FOR THE PURPOSE OF THIS POST ONLY I am using the term "SSTO" to describe a spaceplane that can go from the surface of Kerbin to LKO and back in one stage for brevity.

I didn't miss your point at all. I was just pointing out to the OP who is asking about spaceplanes to begin with. Perhaps he is not aware that it's possible to create an SSTO capable of flying from Kerbin to Lathe, landing, and returning back. All without staging. It also depends on what your definition of "efficient" is. If efficient means saving money (which is what it always means to me, now) then you're going to want to take a SSTO along anytime you plan on returning to Kerbin. Or some sort of reusable lander.

Okay, fine, then if you didn't miss my point, then you're trying to make the explanation way more complex than it needs to be. I hope trying to make yourself look smart is worth my wasted time cleaning up the mess you're causing.

Yes, it's possible. It's also a massive pain to engineer that kind of vessel, and it takes more mass, more fuel, more tech, and more effort to design. The player is clearly new at the game, or at least this concept. Why bring it up and confuse him or her. Instead of designing a vessel to go all the way from the surface of Kerbin to the surface of Laythe, and back, a much more efficient strategy would be to take the SSTO into LKO, then use a transfer stage to get the SSTO to Laythe, then ditch the transfer stage (or keep it use it as a tug, w/e). But now we have to have this stupid discuss because you wanted to nit pick and muddy the issue with Laythe.

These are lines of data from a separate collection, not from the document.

/-- An entry of a partition's sample cache (R64, R65): its key, its place in the index and in the ring, the bytes of the lossless
area that it takes, its age, and what it holds: BF16 elements or bytes. -/
structure CacheEntry where
  part : Nat
  key : Nat
  set : Nat
  way : Nat
  addr : Nat
  size : Nat
  alloc : Nat
  age : Nat
  bf16 : Bool
  cls : Nat
  count : Nat
  deriving DecidableEq, Repr

/-- The media dies. Keys: contexts by number; entropy engines by die × 4 + engine, pixel engines 8 above. -/
structure MediaSt where
  ctxs : List (Nat × Option CtxSt)
  wait : List MediaJob                       -- parsed frames that wait, the longest first
  pix : List (Nat × Option MediaJob)
  resident : List (Nat × Option Nat)
  keyReq : List Nat                          -- contexts with a key picture requested
  cache : List CacheEntry
  ringPos : List (Nat × Nat)                 -- by partition: where the next entry goes, from the ring's base
  cacheClosing : List Nat                    -- partitions whose clear of INP_CACHE_CTL.EN is pending
  stores : List (Nat × Word × Bool × List Byte) -- output to be stored: queue and slot of its command, is it BF16, bytes
  deriving DecidableEq, Repr

/-! ### Power (14) -/

/-- A wake that waits for its grant, or that has it and is not complete (R323). -/
structure WakeReq where
  unit : WakeUnit
  prio : Nat
  since : Nat
  granted : Bool
  deriving DecidableEq, Repr

/-- Lantern and the power monitors: credits by rail (0 to 7 VCORE, 8 to 15 VGAL; an unlisted rail holds its cap at reset,
256 units), wakes in order of age, and for each die index the clock in MHz that the power cap and that the temperature allow
(2,000 where unlisted). `falls` holds for each rail the microsecond of the last gating step and the units that went to sleep in
it (R324). -/
structure PwrSt where
  credits : List (Nat × Nat)
  falls : List (Nat × (Nat × Nat))
  wakes : List WakeReq
  capClk : List (Nat × Nat)
  thrClk : List (Nat × Nat)
  deriving DecidableEq, Repr

/-- The control pins and the sequencing of the rails (R384, R385): inputs and outputs by their level, the highest step of
Table 18-3 whose rails are on and good, and whether a boot rail failed. -/
structure PinSt where
  resetN : Bool
  railsEn : Bool
  thermtripN : Bool
  step : Nat
  bootStop : Bool
  deriving DecidableEq, Repr

/-! ### Collectives and links (11, 12) -/

/-- Bytes that have arrived for a stage of a collective, held apart for each contributor (R280). -/
structure Arrival where
  part : Nat
  group : Nat
  number : Word
  op : Nat
  flags : Word
  n : Nat
  stage : Nat
  half : Nat
  rank : Nat
  off : Nat
  bytes : List (Byte × Bool)
  deriving DecidableEq, Repr

/-- A piece of a collective's data in wire form: 32 elements of a reduction, or an element or an MX block of a gather; bit k
of `bad` marks element k poisoned. -/
structure Cell where
  idx : Nat
  bytes : List Byte
  bad : Nat
  deriving DecidableEq, Repr

/-- A move entry (Table 12-3). -/
structure MoveE where
  off : Nat
  poff : Nat
  len : Nat
  peer : Nat
  deriving DecidableEq, Repr

/-- A PERMUTE (R283): its lists, whether every member's check has passed, the bytes placed in staging so far, the ranges
received, and what the buffers hold (position in staging, offset in the tensor, bytes). -/
structure PermSt where
  outs : List MoveE
  ins : List MoveE
  stage : Nat
  size : Nat
  moving : Bool
  fill : Nat
  got : List (Nat × Nat)
  bufs : List (Nat × Nat × Nat)
  deriving DecidableEq, Repr

/-- A COLL in flight that has passed its checks (R273 to R283). `half0`, `half1` count the stages that each half has completed. -/
structure CollSt where
  q : Nat
  i : Word
  part : Nat
  group : Nat
  number : Word
  op : Nat
  flags : Word
  n : Nat
  begun : Bool                 -- the group was READY and the contribution has been read
  src : Option Desc
  dst : Option Desc
  base : Option Desc
  half0 : Nat
  half1 : Nat
  cells0 : List Cell
  cells1 : List Cell
  lsum : Fp                    -- L of R265
  bad : Option Nat             -- the first poisoned or refused address
  perm : Option PermSt
  deriving DecidableEq, Repr

/-- An enabled group (R277): the remote devices heard with an equal signature, and when EN was set. -/
structure GroupSt where
  heard : List Nat
  enAt : Nat
  deriving DecidableEq, Repr

/-- An entry of the partner table (Table 12-9), and when a valid flit last arrived from the device. -/
structure PartnerSt where
  state : Nat
  ports : Nat
  serial : Nat
  heardAt : Nat
  deriving DecidableEq, Repr

/-- A port (R287 to R292). Credits are counted in flits, by virtual channel: those the device holds, and those of its own
buffer that the partner has used and that have not gone back. A message waits with the number of its next flit. -/
structure PortSt where
  txSeq : Nat
  rxSeq : Nat
  credits : List Nat
  used : List Nat
  wait : List (OutMsg × Nat)             -- wait for credits, for the replay buffer or for a pause to end
  unacked : List (Nat × Nat × OutMsg)    -- Dreuri: SEQ, number of the flit, its message; Ethernet: message number, resends, message
  ackSent : Nat                          -- the expected SEQ when the device last sent an ACK
  helloSent : Bool                       -- a HELLO has been sent, and the partner's has been received, since training (R292)
  helloGot : Bool
  silent : List Nat                      -- coordinates treated as silent on this port (R290)
  discarding : Bool
  retrySeq : Nat                         -- SEQ of the last RETRY received, and how often in a row
  retryNo : Nat
  paused : Nat                           -- priorities paused (IEEE 802.1Qbb), one bit each
  deriving DecidableEq, Repr

/-- Time synchronisation (R296): whether the timestamp has ever locked, the offset that is still to be slewed away, and the
ticks since the last slew of 1 ns. -/
structure TimeSt where
  locked : Bool
  slew : Int
  ticks : Nat
  deriving DecidableEq, Repr

/-- Collective engines, groups, links, time. Keys: ports by device port, partners by coordinate, groups by partition × 64 +
group; the rest by partition. -/
structure ColSt where
  ports : List (Nat × PortSt)
  partners : List (Nat × PartnerSt)
  groups : List (Nat × Option GroupSt)
  arrivals : List Arrival
  colls : List CollSt
  unsent : List OutMsg                   -- messages with no port that reaches their destination
  epochRecs : List (Nat × EpochRecord)
  norms : List (Nat × (Fp × Fp))         -- the exact accumulators SL and SG (R265)
  gates : List (Nat × Option Nat)        -- GATEP and GATEF written while an EPOCH is in flight (Table 11-6)
  gaveUp : List (Nat × Nat)              -- by partition: when its last EPOCH that ended LOST was given up (R263)
  time : TimeSt
  deriving DecidableEq, Repr

/-! ### Boot and management (15) -/

/-- What is set in fuses (R334, Table 17-4): the image key hash, the SECVER floor, the serial number, the lid. -/
structure FuseSt where
  keyHash : List Byte
  floor : Nat
  serial : Nat
  lid : Nat
  deriving DecidableEq, Repr

/-- The configuration flash (Table 15-1), kept by its contents: both image copies, the Flowstone ring by slot, the change log
(newest last), and the persistent counters. The fault ledger is `RecSt.ledger`. A byte that nothing has programmed reads 0xFF
(log 22). -/
structure FlashSt where
  copy0 : List Byte
  copy1 : List Byte
  ring : List (Nat × List Byte)
  log : List (List Byte)
  opsec : Word
  cycles : Word
  rseq : Nat
  deriving DecidableEq, Repr

/-- An access-lock attempt that runs (R346): the source number of its command, the command, the length of a password, LOCK_DATA
and LOCK_NONCE as copied. -/
structure Attempt where
  src : Nat
  cmd : Nat
  len : Nat
  data : List Word
  nonce : List Word
  abandoned : Bool
  deriving DecidableEq, Repr

/-- A wake from STANDBY that runs (R327): the ports that asked for it, and the device state it leads to. -/
structure WakeTo where
  ports : List Nat
  state : Nat
  deriving DecidableEq, Repr

/-- The management controller: fuses, flash, the ENABLE, PORTS and LOCK sections of the booted image, a lock attempt, a wake from
STANDBY, the source number that last pushed a word into channel 0's queue 0 (R352), and for a device that has withdrawn the
ENABLE section then in force and the cause, kept over power cycles (R314; log 44). -/
structure MgmtSt where
  fuse : FuseSt
  flash : FlashSt
  enable : List Byte
  ports : List Byte
  lock : List Byte
  attempt : Option Attempt
  wake : Option WakeTo
  wd : Option (List Byte × Nat)
  pusher : Nat
  deriving DecidableEq, Repr

/-! ### The device -/

/-- Everything the spec gives the device. -/
structure Dev where
  regs : List (Nat × Word)           -- registers by offset (RegMap.lean)
  shadow : List (Nat × Word)         -- counter shadows by the counter's offset (R355)
  latch : List (Nat × Option Word)   -- pair latches: key block × 4 + origin (R373)
  seedHeld : List (Nat × Word)       -- TOP_SEED_LO words held, by partition (R379)
  mem : MemSt
  host : HostSt
  queue : QueueSt
  tier : TierSt
  rcd : RecSt
  cores : List (Nat × CoreSt)
  launches : List (Nat × LaunchSt)   -- by hub × 256 + slot
  kvClosing : List (Nat × Nat)   -- partitions whose clear of DMA_KV_CTL.EN is pending, with the dispatch order then (R158)
  trw : TrwSt
  pwr : PwrSt
  pins : PinSt
  col : ColSt
  mgmt : MgmtSt
  media : MediaSt
  now : Nat                          -- the global timestamp, 64 bits (R353)
  resp : Resp
  sent : List Sent
  free : Nat                         -- the model's own counter for free values (log 3)
  deriving DecidableEq, Repr

/-- The machine: the device, and the commands that wait, first in first out. -/
structure State where
  dev : Dev
  pending : List Instr
  deriving DecidableEq, Repr

/-! ### Reset -/

def MemSt.reset : MemSt := ⟨[], [], [], [], [], [], [], [], [], [], []⟩
def HostSt.reset : HostSt := ⟨[], [], [], [], [], []⟩
def QueueSt.reset : QueueSt := ⟨[], [], [], none, [], [], 0, [], []⟩
def TierSt.reset : TierSt := ⟨[], [], [], 0, [], none⟩
def PwrSt.reset : PwrSt := ⟨[], [], [], [], []⟩
def PortSt.reset : PortSt :=
  { txSeq := 0, rxSeq := 0, credits := List.replicate 8 64, used := List.replicate 8 0, wait := [], unacked := [],
    ackSent := 0, helloSent := false, helloGot := false, silent := [], discarding := false, retrySeq := 0, retryNo := 0, paused := 0 }
def ColSt.reset : ColSt := ⟨[], [], [], [], [], [], [], [], [], [], ⟨false, 0, 0⟩⟩
def PinSt.reset : PinSt := ⟨true, true, true, 0, false⟩
def TrwSt.reset : TrwSt := ⟨[], [], [], [], [], []⟩
def CoreSt.reset : CoreSt :=
  { x := [], pc := 0, launch := none, targ := [], tflags := 0, trtile := 0xFFFFFFFFFFFFFFFF, ttile := 0xFFFFFFFFFFFFFFFF,
    tseq := 0, tepoch := 0, td := [], ents := [], nextId := 0, held := [], count := 0, group := none, gcount := 0,
    wait := .run, resv := none, icache := [], dcache := [] }
def MediaSt.reset : MediaSt := ⟨[], [], [], [], [], [], [], [], []⟩
def RecSt.reset : RecSt := ⟨[], false, none, none, [], [], [], false, none, false⟩
def FlashSt.reset : FlashSt := ⟨[], [], [], [], 0, 0, 0⟩
def MgmtSt.reset : MgmtSt := ⟨⟨List.replicate 48 0, 0, 0, 0⟩, FlashSt.reset, [], [], [], none, none, none, 0⟩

So how is what you've described with your "Do-all-spaceplane" more efficient than using specialized stages!? THAT's my point!

And this discussion and explanation would have been completely unnecessary if you had just let the statement lie.

On my Duna missions I typically launch 2 SSTOs to my orbital station. 1 carries a small transfer stage, the other carries the Duna lander. The lander and transfer dock in orbit, go to Duna, lander does it's thing and rendezvous back with the transfer stage. Both go back to Kerbin, and the SSTOs can land them again. All reusable, but the smaller craft are definitely designed specifically for the mission.

If you were to read the wiki link I provided describing the original STS, you'll realize that your Duna mission description is exactly what I'm talking about: You use SSTO's to deliver cargo to LKO (in your case, one payload is a transfer stage, one payload is the lander).

That's what SSTO's are good for: delivering cargo to-and-from LKO on the cheap.

You can use them for the same thing on Laythe. If you know anything about Laythe, you don't need this explained...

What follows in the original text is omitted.